WHAT TO PRODUCE —
Each line from the start of the records through the line containing "with_reducible apply State.setPort_onward" is to be transcribed exactly, and no other line is to be included.

Saved entries
Start of Block

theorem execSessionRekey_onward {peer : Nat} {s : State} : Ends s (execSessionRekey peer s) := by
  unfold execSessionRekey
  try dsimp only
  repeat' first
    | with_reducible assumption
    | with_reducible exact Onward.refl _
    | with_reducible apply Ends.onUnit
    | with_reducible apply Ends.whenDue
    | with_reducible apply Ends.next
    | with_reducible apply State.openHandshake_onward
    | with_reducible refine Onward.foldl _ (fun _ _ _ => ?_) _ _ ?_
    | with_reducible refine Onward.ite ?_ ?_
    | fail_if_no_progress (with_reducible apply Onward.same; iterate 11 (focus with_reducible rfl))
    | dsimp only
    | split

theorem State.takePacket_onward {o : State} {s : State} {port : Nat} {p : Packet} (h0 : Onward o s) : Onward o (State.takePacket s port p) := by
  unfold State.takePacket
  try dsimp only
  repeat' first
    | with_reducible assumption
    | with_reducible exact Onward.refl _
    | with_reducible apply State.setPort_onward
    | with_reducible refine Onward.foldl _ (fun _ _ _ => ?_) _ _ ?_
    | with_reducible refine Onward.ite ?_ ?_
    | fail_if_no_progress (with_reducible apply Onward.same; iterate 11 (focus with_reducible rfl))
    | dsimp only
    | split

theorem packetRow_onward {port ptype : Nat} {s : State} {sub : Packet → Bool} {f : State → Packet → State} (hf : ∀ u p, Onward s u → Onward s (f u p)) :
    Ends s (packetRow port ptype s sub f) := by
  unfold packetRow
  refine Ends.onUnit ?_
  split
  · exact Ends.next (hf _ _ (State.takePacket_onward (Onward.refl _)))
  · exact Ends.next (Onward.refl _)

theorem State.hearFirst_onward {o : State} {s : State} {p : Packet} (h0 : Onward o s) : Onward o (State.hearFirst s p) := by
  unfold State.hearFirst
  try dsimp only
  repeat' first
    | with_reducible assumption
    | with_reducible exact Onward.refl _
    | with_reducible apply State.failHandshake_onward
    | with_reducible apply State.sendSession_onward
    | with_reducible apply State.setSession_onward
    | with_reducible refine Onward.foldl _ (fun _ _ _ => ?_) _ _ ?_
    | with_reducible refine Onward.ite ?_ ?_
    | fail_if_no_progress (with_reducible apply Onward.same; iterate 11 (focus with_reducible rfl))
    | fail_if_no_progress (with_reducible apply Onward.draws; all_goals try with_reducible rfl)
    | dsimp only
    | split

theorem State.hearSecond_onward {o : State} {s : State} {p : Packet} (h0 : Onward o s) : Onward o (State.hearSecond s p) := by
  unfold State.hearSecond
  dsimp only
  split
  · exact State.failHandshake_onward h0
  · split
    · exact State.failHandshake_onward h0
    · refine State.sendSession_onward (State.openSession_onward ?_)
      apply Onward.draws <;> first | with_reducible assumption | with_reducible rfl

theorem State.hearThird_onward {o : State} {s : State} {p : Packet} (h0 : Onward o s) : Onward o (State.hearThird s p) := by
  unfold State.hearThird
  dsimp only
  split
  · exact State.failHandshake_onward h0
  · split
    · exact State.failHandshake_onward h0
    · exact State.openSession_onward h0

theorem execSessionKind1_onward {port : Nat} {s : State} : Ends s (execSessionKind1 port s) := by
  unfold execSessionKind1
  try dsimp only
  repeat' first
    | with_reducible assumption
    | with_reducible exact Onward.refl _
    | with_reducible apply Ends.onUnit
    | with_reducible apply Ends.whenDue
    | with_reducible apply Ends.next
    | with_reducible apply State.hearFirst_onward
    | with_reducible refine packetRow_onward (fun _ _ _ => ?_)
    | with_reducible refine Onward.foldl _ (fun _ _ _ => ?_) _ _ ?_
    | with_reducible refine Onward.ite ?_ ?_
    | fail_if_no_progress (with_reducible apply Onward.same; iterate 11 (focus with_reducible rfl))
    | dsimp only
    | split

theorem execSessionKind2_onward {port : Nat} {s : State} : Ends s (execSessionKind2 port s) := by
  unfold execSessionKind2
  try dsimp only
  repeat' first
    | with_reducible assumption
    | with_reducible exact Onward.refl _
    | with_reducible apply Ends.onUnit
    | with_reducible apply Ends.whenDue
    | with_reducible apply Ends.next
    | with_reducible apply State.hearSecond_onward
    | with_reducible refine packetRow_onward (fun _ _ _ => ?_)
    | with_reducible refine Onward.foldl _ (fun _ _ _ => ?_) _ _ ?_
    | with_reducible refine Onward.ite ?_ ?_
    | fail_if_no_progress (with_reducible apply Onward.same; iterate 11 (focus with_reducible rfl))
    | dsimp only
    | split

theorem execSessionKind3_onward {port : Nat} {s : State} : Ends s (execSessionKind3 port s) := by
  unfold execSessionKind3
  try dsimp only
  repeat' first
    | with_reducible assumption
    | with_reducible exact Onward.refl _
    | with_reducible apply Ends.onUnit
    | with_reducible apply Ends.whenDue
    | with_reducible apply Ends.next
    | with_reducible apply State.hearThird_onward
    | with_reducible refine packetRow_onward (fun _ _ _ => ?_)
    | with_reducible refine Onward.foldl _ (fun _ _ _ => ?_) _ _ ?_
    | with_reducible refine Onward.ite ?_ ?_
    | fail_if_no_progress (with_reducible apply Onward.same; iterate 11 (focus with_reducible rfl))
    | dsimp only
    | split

End of Block

TASK RESULT —
theorem execSessionRekey_onward {peer : Nat} {s : State} : Ends s (execSessionRekey peer s) := by
  unfold execSessionRekey
  try dsimp only
  repeat' first
    | with_reducible assumption
    | with_reducible exact Onward.refl _
    | with_reducible apply Ends.onUnit
    | with_reducible apply Ends.whenDue
    | with_reducible apply Ends.next
    | with_reducible apply State.openHandshake_onward
    | with_reducible refine Onward.foldl _ (fun _ _ _ => ?_) _ _ ?_
    | with_reducible refine Onward.ite ?_ ?_
    | fail_if_no_progress (with_reducible apply Onward.same; iterate 11 (focus with_reducible rfl))
    | dsimp only
    | split

theorem State.takePacket_onward {o : State} {s : State} {port : Nat} {p : Packet} (h0 : Onward o s) : Onward o (State.takePacket s port p) := by
  unfold State.takePacket
  try dsimp only
  repeat' first
    | with_reducible assumption
    | with_reducible exact Onward.refl _
    | with_reducible apply State.setPort_onward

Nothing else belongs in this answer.